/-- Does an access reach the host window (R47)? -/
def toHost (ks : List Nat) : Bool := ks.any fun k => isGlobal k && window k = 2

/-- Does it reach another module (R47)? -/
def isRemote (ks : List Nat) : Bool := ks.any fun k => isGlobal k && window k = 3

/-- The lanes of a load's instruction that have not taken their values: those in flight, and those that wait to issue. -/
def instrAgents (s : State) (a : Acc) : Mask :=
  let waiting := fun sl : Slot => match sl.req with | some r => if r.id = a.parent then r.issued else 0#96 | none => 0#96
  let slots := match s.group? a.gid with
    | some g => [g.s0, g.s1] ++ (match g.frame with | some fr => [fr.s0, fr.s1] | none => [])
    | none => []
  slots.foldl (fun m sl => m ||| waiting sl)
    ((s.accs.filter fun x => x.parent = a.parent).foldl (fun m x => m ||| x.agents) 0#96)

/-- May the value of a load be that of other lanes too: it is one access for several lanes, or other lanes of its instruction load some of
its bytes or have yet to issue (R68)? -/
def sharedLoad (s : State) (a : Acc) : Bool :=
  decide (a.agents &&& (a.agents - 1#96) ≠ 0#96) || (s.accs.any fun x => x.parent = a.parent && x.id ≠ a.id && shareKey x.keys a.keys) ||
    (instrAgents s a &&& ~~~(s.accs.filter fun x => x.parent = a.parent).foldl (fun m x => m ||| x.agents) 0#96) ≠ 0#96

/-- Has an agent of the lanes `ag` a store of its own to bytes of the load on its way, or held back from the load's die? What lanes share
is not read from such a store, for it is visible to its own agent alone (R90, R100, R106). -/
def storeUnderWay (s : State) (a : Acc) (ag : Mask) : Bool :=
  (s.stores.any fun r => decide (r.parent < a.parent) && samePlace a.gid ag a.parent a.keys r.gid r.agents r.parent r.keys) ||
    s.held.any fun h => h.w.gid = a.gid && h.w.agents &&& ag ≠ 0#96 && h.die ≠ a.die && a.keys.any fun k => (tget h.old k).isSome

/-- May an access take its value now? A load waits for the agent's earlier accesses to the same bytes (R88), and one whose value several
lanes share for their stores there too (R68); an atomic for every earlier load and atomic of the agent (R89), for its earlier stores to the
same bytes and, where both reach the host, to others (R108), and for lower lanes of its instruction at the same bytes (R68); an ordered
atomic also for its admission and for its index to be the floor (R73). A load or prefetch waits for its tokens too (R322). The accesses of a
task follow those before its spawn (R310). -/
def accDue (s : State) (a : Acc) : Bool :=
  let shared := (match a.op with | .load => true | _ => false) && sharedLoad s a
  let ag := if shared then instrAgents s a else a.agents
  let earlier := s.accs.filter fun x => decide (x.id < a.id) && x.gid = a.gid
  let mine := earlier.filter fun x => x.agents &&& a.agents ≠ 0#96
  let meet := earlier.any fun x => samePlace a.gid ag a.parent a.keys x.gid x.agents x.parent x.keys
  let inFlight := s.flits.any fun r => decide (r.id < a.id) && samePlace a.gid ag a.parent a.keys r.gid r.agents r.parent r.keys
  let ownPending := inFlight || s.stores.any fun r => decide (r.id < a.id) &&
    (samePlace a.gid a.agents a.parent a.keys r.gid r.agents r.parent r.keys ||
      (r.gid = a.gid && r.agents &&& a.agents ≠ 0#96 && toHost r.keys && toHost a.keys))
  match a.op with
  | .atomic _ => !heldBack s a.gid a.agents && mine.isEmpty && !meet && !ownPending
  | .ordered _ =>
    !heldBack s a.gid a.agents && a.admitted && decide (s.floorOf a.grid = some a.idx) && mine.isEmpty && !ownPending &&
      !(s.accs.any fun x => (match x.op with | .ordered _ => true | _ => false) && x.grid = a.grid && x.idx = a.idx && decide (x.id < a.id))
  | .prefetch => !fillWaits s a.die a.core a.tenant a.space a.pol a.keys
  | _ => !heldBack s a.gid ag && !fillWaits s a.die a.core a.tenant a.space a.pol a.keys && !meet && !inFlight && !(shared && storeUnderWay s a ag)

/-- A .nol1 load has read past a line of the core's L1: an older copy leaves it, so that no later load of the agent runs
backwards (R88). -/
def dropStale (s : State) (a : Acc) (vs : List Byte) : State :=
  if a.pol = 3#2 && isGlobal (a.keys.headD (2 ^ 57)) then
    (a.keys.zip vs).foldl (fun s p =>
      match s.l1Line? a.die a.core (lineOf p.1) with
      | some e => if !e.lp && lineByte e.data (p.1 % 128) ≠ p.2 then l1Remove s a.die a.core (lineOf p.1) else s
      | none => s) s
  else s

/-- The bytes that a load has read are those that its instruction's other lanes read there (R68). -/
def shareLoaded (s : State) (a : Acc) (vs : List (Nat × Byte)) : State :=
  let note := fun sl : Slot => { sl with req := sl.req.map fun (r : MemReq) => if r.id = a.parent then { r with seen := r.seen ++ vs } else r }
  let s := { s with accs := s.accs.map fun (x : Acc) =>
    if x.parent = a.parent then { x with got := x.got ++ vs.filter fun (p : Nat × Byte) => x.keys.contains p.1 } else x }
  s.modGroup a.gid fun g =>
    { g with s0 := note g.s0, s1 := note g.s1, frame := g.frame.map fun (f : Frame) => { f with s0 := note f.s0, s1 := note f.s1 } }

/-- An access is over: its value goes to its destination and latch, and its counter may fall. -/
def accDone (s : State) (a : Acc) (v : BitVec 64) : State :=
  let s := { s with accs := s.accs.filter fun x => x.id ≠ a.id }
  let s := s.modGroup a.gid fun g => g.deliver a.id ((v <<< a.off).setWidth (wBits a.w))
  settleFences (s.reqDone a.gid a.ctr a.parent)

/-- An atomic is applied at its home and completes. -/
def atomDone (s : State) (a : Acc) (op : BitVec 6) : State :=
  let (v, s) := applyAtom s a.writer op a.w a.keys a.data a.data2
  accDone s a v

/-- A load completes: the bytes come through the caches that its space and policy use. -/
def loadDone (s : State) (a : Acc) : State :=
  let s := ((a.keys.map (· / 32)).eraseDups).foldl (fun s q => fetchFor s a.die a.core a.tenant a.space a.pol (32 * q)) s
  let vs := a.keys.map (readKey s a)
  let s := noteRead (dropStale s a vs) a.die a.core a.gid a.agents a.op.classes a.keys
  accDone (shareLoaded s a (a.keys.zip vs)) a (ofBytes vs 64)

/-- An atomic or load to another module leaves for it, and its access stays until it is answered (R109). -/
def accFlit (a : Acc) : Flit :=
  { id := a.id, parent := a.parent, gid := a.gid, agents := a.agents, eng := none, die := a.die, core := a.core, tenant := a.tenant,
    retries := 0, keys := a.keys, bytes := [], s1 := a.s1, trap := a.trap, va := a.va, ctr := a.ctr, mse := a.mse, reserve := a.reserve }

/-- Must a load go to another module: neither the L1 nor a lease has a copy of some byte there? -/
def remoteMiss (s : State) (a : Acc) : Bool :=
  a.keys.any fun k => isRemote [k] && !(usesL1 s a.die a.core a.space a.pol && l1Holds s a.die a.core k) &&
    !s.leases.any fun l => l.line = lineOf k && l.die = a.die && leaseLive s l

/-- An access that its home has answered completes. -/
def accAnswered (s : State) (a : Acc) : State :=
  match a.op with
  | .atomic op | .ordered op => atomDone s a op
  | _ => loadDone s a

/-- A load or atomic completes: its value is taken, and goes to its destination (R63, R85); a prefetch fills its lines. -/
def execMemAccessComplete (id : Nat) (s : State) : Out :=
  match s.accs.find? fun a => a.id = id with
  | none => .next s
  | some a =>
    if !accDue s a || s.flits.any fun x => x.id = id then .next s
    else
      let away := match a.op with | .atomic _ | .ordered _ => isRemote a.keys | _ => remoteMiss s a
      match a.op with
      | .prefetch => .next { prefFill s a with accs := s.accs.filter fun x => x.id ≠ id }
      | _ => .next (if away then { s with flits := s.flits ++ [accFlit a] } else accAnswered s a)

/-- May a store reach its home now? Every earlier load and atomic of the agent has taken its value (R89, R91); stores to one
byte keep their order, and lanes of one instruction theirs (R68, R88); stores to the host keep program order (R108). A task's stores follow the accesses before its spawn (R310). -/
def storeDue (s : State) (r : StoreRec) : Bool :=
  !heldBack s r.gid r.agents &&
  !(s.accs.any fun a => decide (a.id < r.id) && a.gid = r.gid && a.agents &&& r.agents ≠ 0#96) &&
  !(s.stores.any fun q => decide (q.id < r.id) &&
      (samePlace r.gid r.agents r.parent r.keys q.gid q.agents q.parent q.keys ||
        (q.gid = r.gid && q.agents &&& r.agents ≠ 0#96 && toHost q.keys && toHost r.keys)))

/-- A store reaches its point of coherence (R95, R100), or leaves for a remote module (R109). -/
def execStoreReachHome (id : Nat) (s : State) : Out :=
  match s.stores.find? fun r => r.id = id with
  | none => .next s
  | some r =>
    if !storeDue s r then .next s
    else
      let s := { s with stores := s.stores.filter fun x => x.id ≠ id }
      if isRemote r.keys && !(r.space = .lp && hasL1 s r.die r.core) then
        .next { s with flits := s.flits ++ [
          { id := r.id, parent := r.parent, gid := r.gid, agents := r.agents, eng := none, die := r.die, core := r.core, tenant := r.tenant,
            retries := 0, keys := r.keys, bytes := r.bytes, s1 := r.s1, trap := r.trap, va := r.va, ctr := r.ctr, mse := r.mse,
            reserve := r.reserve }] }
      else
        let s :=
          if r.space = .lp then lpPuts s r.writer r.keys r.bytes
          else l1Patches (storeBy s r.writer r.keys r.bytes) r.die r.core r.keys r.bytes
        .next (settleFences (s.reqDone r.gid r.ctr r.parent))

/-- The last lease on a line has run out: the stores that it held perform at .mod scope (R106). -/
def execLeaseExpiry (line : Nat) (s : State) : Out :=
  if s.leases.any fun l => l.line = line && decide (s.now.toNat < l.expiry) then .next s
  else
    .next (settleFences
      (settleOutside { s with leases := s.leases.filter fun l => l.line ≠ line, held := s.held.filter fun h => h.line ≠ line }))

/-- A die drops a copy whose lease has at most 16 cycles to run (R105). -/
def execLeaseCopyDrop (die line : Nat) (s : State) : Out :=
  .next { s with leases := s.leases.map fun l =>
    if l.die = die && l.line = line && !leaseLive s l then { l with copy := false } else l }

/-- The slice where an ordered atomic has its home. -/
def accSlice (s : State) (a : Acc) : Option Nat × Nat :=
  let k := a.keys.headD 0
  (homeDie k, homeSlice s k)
....
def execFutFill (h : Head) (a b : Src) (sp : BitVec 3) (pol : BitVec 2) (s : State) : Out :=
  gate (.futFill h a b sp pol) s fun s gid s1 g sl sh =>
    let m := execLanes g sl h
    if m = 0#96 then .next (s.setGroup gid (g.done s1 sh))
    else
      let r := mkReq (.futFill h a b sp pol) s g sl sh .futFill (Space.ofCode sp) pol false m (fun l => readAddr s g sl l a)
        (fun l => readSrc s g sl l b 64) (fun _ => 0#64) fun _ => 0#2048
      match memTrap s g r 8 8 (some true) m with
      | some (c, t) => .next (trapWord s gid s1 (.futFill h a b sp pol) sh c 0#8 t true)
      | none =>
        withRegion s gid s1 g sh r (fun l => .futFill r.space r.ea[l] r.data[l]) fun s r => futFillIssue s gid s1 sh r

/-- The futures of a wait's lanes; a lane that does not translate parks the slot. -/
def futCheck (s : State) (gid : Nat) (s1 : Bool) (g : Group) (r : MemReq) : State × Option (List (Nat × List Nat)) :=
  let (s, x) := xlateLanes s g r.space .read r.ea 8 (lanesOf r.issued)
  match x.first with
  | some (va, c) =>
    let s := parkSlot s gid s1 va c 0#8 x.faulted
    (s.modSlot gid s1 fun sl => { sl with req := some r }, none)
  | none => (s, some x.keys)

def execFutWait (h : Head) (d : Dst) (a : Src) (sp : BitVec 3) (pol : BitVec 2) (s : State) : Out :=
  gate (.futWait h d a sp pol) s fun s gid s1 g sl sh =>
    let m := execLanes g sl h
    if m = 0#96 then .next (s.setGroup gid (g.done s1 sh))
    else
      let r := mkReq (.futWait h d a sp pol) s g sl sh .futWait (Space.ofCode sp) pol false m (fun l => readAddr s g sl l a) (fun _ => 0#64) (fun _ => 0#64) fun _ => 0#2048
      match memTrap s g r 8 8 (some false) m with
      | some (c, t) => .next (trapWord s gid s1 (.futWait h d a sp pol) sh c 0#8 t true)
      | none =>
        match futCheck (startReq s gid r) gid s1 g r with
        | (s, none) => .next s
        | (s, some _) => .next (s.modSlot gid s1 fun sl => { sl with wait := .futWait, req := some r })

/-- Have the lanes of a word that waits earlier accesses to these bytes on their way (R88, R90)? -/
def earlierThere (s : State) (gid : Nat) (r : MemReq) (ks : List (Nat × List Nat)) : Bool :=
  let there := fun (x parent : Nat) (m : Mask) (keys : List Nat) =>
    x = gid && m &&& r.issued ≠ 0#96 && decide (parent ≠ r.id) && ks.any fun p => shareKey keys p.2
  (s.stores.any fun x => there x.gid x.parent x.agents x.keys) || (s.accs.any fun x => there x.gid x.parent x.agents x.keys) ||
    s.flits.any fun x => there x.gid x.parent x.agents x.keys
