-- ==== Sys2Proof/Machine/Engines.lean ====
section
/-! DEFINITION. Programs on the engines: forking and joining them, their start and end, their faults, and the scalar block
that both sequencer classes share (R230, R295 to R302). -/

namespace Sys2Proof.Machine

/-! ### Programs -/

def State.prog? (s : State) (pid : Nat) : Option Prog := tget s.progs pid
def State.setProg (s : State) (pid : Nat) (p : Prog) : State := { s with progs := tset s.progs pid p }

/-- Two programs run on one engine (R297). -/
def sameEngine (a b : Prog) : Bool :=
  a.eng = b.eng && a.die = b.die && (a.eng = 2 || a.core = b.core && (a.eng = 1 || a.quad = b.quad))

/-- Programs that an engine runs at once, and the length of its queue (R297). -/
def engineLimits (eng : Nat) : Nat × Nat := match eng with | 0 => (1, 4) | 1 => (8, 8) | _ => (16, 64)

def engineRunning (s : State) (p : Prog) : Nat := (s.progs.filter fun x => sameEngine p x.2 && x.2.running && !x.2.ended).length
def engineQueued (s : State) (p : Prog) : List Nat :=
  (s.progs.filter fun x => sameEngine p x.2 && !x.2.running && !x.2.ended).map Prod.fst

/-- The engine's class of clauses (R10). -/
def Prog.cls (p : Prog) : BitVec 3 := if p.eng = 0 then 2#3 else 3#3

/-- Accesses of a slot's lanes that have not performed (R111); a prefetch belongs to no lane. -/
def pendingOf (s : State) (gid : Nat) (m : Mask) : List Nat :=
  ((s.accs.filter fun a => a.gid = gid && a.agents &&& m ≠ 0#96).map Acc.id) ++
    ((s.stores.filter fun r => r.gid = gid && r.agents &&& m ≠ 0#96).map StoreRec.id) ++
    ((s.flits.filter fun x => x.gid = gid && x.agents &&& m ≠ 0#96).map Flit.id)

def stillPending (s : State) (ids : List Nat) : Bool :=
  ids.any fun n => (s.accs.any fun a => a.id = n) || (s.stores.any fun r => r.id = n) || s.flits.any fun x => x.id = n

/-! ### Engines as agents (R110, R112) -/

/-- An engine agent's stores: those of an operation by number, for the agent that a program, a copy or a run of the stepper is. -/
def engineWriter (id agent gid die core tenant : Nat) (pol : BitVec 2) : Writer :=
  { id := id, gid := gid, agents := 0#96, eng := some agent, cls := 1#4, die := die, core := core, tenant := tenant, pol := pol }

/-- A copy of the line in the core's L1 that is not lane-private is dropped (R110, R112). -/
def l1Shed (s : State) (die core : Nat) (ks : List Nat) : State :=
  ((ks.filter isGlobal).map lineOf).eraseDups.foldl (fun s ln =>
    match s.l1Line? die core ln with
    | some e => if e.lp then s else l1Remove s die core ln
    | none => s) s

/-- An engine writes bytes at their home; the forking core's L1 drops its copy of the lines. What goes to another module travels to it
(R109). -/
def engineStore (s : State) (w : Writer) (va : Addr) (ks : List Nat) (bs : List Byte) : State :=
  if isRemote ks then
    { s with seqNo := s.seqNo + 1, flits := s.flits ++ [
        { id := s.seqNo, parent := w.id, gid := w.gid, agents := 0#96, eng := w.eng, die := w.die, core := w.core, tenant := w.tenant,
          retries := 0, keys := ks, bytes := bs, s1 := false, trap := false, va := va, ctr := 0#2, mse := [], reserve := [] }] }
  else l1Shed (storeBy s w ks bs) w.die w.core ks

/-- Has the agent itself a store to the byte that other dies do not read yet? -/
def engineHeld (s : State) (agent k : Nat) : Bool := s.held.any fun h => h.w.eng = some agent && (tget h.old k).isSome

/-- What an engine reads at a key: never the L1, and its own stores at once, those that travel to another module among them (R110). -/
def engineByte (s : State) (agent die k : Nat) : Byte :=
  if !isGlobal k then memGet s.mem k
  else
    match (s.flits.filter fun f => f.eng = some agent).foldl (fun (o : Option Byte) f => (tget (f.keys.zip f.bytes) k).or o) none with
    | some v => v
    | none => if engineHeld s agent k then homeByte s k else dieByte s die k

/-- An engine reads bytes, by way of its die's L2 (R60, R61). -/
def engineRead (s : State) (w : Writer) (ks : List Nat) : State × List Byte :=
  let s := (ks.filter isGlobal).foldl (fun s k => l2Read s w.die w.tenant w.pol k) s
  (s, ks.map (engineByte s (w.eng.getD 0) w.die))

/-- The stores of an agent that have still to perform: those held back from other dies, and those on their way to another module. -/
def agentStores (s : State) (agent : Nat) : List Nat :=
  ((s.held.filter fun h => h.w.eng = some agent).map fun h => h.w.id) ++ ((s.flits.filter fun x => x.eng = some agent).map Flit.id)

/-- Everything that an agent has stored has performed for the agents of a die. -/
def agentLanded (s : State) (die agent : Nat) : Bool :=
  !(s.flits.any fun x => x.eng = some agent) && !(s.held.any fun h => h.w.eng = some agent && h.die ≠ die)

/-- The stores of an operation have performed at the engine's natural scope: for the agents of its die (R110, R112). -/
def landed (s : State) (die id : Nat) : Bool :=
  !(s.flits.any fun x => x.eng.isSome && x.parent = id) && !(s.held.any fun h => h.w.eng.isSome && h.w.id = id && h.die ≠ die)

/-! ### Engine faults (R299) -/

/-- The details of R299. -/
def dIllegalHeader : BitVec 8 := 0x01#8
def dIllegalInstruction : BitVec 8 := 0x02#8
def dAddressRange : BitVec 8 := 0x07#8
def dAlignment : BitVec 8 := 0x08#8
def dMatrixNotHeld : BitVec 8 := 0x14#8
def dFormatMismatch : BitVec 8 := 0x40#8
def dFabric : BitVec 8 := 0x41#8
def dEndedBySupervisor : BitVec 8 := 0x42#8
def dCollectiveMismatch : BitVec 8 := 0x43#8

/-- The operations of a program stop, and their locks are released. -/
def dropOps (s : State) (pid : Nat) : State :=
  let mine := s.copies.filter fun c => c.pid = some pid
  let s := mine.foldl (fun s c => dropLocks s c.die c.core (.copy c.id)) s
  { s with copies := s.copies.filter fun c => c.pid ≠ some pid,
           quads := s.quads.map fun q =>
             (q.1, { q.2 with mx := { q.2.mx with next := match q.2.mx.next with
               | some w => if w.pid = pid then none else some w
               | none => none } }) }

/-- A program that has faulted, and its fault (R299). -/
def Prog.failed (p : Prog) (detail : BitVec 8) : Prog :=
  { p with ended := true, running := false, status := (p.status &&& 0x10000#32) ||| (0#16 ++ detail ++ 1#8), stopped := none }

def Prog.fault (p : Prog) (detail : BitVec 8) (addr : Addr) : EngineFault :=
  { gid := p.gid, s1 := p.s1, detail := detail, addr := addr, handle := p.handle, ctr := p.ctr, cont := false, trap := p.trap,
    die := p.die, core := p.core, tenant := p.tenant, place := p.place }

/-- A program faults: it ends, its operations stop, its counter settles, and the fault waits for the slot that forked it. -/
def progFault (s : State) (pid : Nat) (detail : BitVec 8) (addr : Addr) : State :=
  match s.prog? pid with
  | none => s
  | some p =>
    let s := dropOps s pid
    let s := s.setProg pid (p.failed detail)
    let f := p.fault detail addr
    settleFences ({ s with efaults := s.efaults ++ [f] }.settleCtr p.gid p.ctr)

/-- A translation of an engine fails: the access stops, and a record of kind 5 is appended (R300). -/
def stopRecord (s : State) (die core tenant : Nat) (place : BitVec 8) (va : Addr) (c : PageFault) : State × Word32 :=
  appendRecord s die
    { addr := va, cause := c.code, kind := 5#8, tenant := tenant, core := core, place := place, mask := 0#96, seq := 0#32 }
....
Could you transcribe the entries above word for word, from the line with "b sp pol) sh c 0#8 t true)" down to the line with "x = gid && m", keeping both?

      | some (c, t) => .next (trapWord s gid s1 (.futFill h a b sp pol) sh c 0#8 t true)
      | none =>
        withRegion s gid s1 g sh r (fun l => .futFill r.space r.ea[l] r.data[l]) fun s r => futFillIssue s gid s1 sh r

/-- The futures of a wait's lanes; a lane that does not translate parks the slot. -/
def futCheck (s : State) (gid : Nat) (s1 : Bool) (g : Group) (r : MemReq) : State × Option (List (Nat × List Nat)) :=
  let (s, x) := xlateLanes s g r.space .read r.ea 8 (lanesOf r.issued)
  match x.first with
  | some (va, c) =>
    let s := parkSlot s gid s1 va c 0#8 x.faulted
    (s.modSlot gid s1 fun sl => { sl with req := some r }, none)
  | none => (s, some x.keys)

def execFutWait (h : Head) (d : Dst) (a : Src) (sp : BitVec 3) (pol : BitVec 2) (s : State) : Out :=
  gate (.futWait h d a sp pol) s fun s gid s1 g sl sh =>
    let m := execLanes g sl h
    if m = 0#96 then .next (s.setGroup gid (g.done s1 sh))
    else
      let r := mkReq (.futWait h d a sp pol) s g sl sh .futWait (Space.ofCode sp) pol false m (fun l => readAddr s g sl l a) (fun _ => 0#64) (fun _ => 0#64) fun _ => 0#2048
      match memTrap s g r 8 8 (some false) m with
      | some (c, t) => .next (trapWord s gid s1 (.futWait h d a sp pol) sh c 0#8 t true)
      | none =>
        match futCheck (startReq s gid r) gid s1 g r with
        | (s, none) => .next s
        | (s, some _) => .next (s.modSlot gid s1 fun sl => { sl with wait := .futWait, req := some r })

/-- Have the lanes of a word that waits earlier accesses to these bytes on their way (R88, R90)? -/
def earlierThere (s : State) (gid : Nat) (r : MemReq) (ks : List (Nat × List Nat)) : Bool :=
  let there := fun (x parent : Nat) (m : Mask) (keys : List Nat) =>
    x = gid && m &&& r.issued ≠ 0#96 && decide (parent ≠ r.id) && ks.any fun p => shareKey keys p.2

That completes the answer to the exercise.